Problem statement:
All that should be output is the block of lines below from the line with "FLAGS, OPCODE. -/" to the line with "theorem test_decode_cwCrc : decode", both included, exactly as written.

Task data:

-- ==== Sys2Proof/Laws/PerInstr.lean ====
section
/-! SUPPORT. What holds of every op as syntax, one lemma per constructor of `Instr`. -/

namespace Sys2Proof.Laws.EncodingLayout

/-- The command word of a well-formed op lays out the fields of 30_encoding R81: RSVD is 0, OPCODE and FLAGS are the
op's, and only AT_EXEC has FLAGS, of which bits 3:2 are 0 (R83). -/
def Statement (i : Instr) : Prop :=
  WellFormed i = true →
    rsvdField (encode i) = 0 ∧ opcodeField (encode i) = opcodeOf i ∧ flagsField (encode i) = flagsOf i ∧
      (flagsField (encode i) ≠ 0 → opcodeField (encode i) = 0x21) ∧ (flagsField (encode i)).extractLsb' 2 2 = 0

theorem nop : Statement .nop := by unfold Statement; decide
theorem cwCrc : Statement .cwCrc := by unfold Statement; decide
theorem cwParity : Statement .cwParity := by unfold Statement; decide
theorem cwEncode : Statement .cwEncode := by unfold Statement; decide
theorem cwAddr : Statement .cwAddr := by unfold Statement; decide
theorem cwCheck : Statement .cwCheck := by unfold Statement; decide
theorem frText : Statement .frText := by unfold Statement; decide
theorem frFrame : Statement .frFrame := by unfold Statement; decide
theorem atProbe : Statement .atProbe := by unfold Statement; decide
theorem atExec (flags : BitVec 4) : Statement (.atExec flags) := by
  unfold Statement; revert flags; decide
theorem atRaw : Statement .atRaw := by unfold Statement; decide

end Sys2Proof.Laws.EncodingLayout
end

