-- ==== Sys2Proof/Tests/Slice0.lean ====
section
/-! SUPPORT. Small tests (expected values from spec/95_test_vectors.md, cited as V-… or W…) and, for every statement
of Certificates/Slice0/Obligations.lean that has hypotheses, a witness that meets all of them. -/

namespace Sys2Proof.Tests

open Sys2Proof Sys2Proof.Machine

/-! ### Helpers -/

/-- The start state of 95_test_vectors section 0. -/
def base : State := State.resetWith Config.vectorDefaults

/-- `base` with other registers. -/
def withRegs (f : Regs → Regs) : State := base.setRegs (f base.regs)

/-- A state with a text in TXT, its length in TXT_LEN. -/
def withText (text : List Byte) (s : State) : State :=
  (s.setMem (s.mem.write txtBase text)).setRegs { s.regs with txtLen := BitVec.ofNat 32 text.length }

/-- A state with an op running. -/
def running (op : RunningOp) (k : Kind) (st : SeqState) (f : Seq → Seq) (s : State) : State :=
  (s.setStatus { s.status with busy := true }).setSeq (f { s.seq with op := op, kind := k, st := st })

/-- A state with an attempt count. -/
def attempt (n : BitVec 8) (s : State) : State := s.setStatus { s.status with attempts := n }

/-- What `f` sees of a next state. -/
def look {α : Type} (f : State → α) : Host.Outcome State Fault Refusal → Option α
  | .next t => some (f t)
  | .fault _ => none
  | .refused _ => none

/-- What `f` sees after the next event `e`. -/
def onEvent {α : Type} (e : Event) (f : State → α) (s : State) : Option α := look f (step (s.setInbox [e]))

/-- "HELLO" -/
def hello : List Byte := [0x48, 0x45, 0x4C, 0x4C, 0x4F]

/-- The fourteen words that 30_encoding R94 gives. -/
def fourteenWords : List Word :=
  [0x00, 0x01, 0x02, 0x03, 0x04, 0x05, 0x10, 0x11, 0x20, 0x21, 0x121, 0x221, 0x321, 0x22]

/-! ### WellFormed and Decode -/

/-- R83: FLAGS[3:2] "must be 0": the check refuses each of the two bits. -/
theorem test_illFormed_refused :
    WellFormed (.atExec 0b0100) = false ∧ WellFormed (.atExec 0b1000) = false ∧ WellFormed (.atExec 0b0011) = true := by
  decide

/-- R81, R82: words written out field by field, RSVD, FLAGS, OPCODE. -/
theorem test_decode_nop : decode 0b00000000000000000000000000000000 = .ok .nop := by decide
theorem test_decode_cwCrc : decode 0b00000000000000000000000000000001 = .ok .cwCrc := by decide
theorem test_decode_cwParity : decode 0b00000000000000000000000000000010 = .ok .cwParity := by decide
theorem test_decode_cwEncode : decode 0b00000000000000000000000000000011 = .ok .cwEncode := by decide
theorem test_decode_cwAddr : decode 0b00000000000000000000000000000100 = .ok .cwAddr := by decide
theorem test_decode_cwCheck : decode 0b00000000000000000000000000000101 = .ok .cwCheck := by decide
theorem test_decode_frText : decode 0b00000000000000000000000000010000 = .ok .frText := by decide
theorem test_decode_frFrame : decode 0b00000000000000000000000000010001 = .ok .frFrame := by decide
theorem test_decode_atProbe : decode 0b00000000000000000000000000100000 = .ok .atProbe := by decide
theorem test_decode_atExec_noprobe : decode 0b00000000000000000000000100100001 = .ok (.atExec 1) := by decide
theorem test_decode_atExec_mark : decode 0b00000000000000000000001000100001 = .ok (.atExec 2) := by decide
theorem test_decode_atRaw : decode 0b00000000000000000000000000100010 = .ok .atRaw := by decide

/-- R84: one refused word for each check, at the lowest bit or code it looks at. -/
theorem test_decode_refusals :
    decode 0x00001000 = .error .rsvdNotZero ∧ decode 0x00000006 = .error .unknownOpcode ∧
      decode 0x00000101 = .error .flagsNotAllowed ∧ decode 0x00000421 = .error .execFlagsReserved := by decide

/-! ### The cw unit -/

theorem test_nop_status : look (fun t => t.status.word) (exec .nop base) = some 0x00000002 := by decide +kernel
/-- V-CW-2 -/
theorem test_cwCrc_one :
    look (fun t => (t.regs.res0, t.regs.res1)) (exec .cwCrc (withRegs fun r => { r with arg0 := 1, res1 := 9 }))
      = some (0x369, 0) := by decide +kernel
/-- V-CW-4: bits 31:21 are not read. -/
theorem test_cwCrc_masked :
    look (fun t => t.regs.res0) (exec .cwCrc (withRegs fun r => { r with arg0 := 0xFFE00001 })) = some 0x369 :=
  by decide +kernel
/-- V-CW-6 -/
theorem test_cwParity_odd :
    look (fun t => t.regs.res0) (exec .cwParity (withRegs fun r => { r with arg0 := 0x7FFFFFFF })) = some 1 :=
  by decide +kernel
/-- V-CW-7: bit 31 is not covered. -/
theorem test_cwParity_bit31 :
    look (fun t => t.regs.res0) (exec .cwParity (withRegs fun r => { r with arg0 := 0x80000000 })) = some 0 :=
  by decide +kernel
/-- V-CW-11f: the body of SYNC. -/
theorem test_cwEncode_sync :
    look (fun t => t.regs.res0) (exec .cwEncode (withRegs fun r => { r with arg0 := 0x000F9A42 }))
      = some 0x7CD215D8 := by decide +kernel
/-- V-CW-11 -/
theorem test_cwEncode_flag :
    look (fun t => t.regs.res0) (exec .cwEncode (withRegs fun r => { r with arg0 := 0x00100000 }))
      = some 0x80000769 := by decide +kernel
/-- V-CW-15 -/
theorem test_cwAddr_alphanumeric :
    look (fun t => (t.regs.res0, t.regs.res1))
      (exec .cwAddr (withRegs fun r => { r with arg0 := 0x0012D687, arg1 := 3 })) = some (0x4B5A1A25, 0x00096B43) :=
  by decide +kernel
/-- V-CW-18c: ARG0 bit 21 is not read. -/
theorem test_cwAddr_masked :
    look (fun t => (t.regs.res0, t.regs.res1))
      (exec .cwAddr (withRegs fun r => { r with arg0 := 0x00200005, arg1 := 1 })) = some (0xED3, 1) :=
  by decide +kernel
/-- V-CW-24 -/
theorem test_cwCheck_accepts :
    look (fun t => (t.regs.res0, t.regs.res1)) (exec .cwCheck (withRegs fun r => { r with arg0 := 0x4B5A1A25 }))
      = some (1, 0) := by decide +kernel
/-- V-CW-30: a CRC mismatch with even parity. -/
theorem test_cwCheck_crcOnly :
    look (fun t => (t.regs.res0, t.regs.res1)) (exec .cwCheck (withRegs fun r => { r with arg0 := 0xAAAAAAAA }))
      = some (0, 2) := by decide +kernel

/-! ### The fr unit -/

/-- V-FR-42 -/
theorem test_frText_crosses_batch :
    look (fun t => (outWords t 3, t.regs.outLen, t.regs.frTextwords))
      (exec .frText (withText hello (withRegs fun r => { r with frCfg := 3, arg0 := 15 })))
      = some ([0x89A2634D, 0x7CD215D8, 0xCCF905DE], 3, 3) := by decide +kernel
/-- V-FR-43 -/
theorem test_frText_numeric :
    look (fun t => (outWords t 1, t.regs.outLen))
      (exec .frText (withText [0x31, 0x32, 0x33, 0x34, 0x35] (withRegs fun r => { r with frCfg := 1 })))
      = some ([0xC261572C], 1) := by decide +kernel
/-- V-FR-1, W8 -/
theorem test_frFrame_hello :
    look (fun t => (outWords t 34, t.regs.outLen, t.regs.frTextwords))
      (exec .frFrame
        (withText hello (withRegs fun r => { r with frCfg := 3, frAddr := 0x0012D687, frRepeat := 1 })))
      = some (0x7CD215D8 :: List.replicate 14 0x7A89C197 ++ [0x4B5A1A25, 0x89A2634D, 0x7CD215D8, 0xCCF905DE]
          ++ List.replicate 15 0x7A89C197, 34, 3) := by decide +kernel
/-- V-FR-54: over TXT_MAX. -/
theorem test_frFrame_refused :
    look (fun t => (t.status.word, t.regs.outLen))
      (exec .frFrame (withText hello (withRegs fun r => { r with frCfg := 3, txtMax := 4, outLen := 7 })))
      = some (0x00000052, 0) := by decide +kernel
/-- The BCD fields of section 3 with P_BCD_BIT_ORDER = MSB_FIRST: "12A 4". -/
theorem test_bcd_msbFirst :
    bcdFields { Config.vectorDefaults with bcdBitOrder := .msbFirst } [0x31, 0x32, 0x41, 0x20, 0x34] = [0x12FC4] :=
  by decide +kernel

/-! ### The at unit -/

/-- V-AT-1's probe: R195, R190. -/
theorem test_atProbe_output :
    look (fun t => (t.trace, t.status.word, t.seq.word)) (exec .atProbe base)
      = some ([.flush, .tx 0x41, .tx 0x54, .tx 0x0D, .tx 0x0A, .drainReq], 0x01000001, 0x11) := by decide +kernel
/-- V-AT-1's first row: the readiness probe goes first. -/
theorem test_atExec_probes :
    look (fun t => (t.status.word, t.seq.word)) (exec (.atExec 0) (withRegs fun r => { r with atCmdlen := 1 }))
      = some (0x00000001, 0x21) := by decide +kernel
/-- V-AT-2's first row: NOPROBE starts the command at once. -/
theorem test_atExec_noprobe :
    look (fun t => (t.trace, t.status.word, t.seq.word))
      (exec (.atExec 1) ((withRegs fun r => { r with atCmdlen := 2 }).setMem [(0x1400, 0x41), (0x1401, 0x0A)]))
      = some ([.flush, .tx 0x41, .tx 0x0A, .drainReq], 0x01000001, 0x31) := by decide +kernel
/-- R209, R210: the first chunk, most significant byte first. -/
theorem test_atRaw_chunk :
    look (fun t => (t.trace, t.status.word, t.seq.word))
      (exec .atRaw ((withRegs fun r => { r with outLen := 1 }).setMem (Memory.writeWord [] 0x2000 0x7CD215D8)))
      = some ([.tx 0x7C, .tx 0xD2, .tx 0x15, .tx 0xD8, .drainReq], 0x00000001, 0x55) := by decide +kernel
/-- R209: an empty OUT is refused. -/
theorem test_atRaw_empty : look (fun t => t.status.word) (exec .atRaw base) = some 0x00000072 := by decide +kernel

Output of the exercise:
/-- R81, R82: words written out field by field, RSVD, FLAGS, OPCODE. -/
theorem test_decode_nop : decode 0b00000000000000000000000000000000 = .ok .nop := by decide
theorem test_decode_cwCrc : decode 0b00000000000000000000000000000001 = .ok .cwCrc := by decide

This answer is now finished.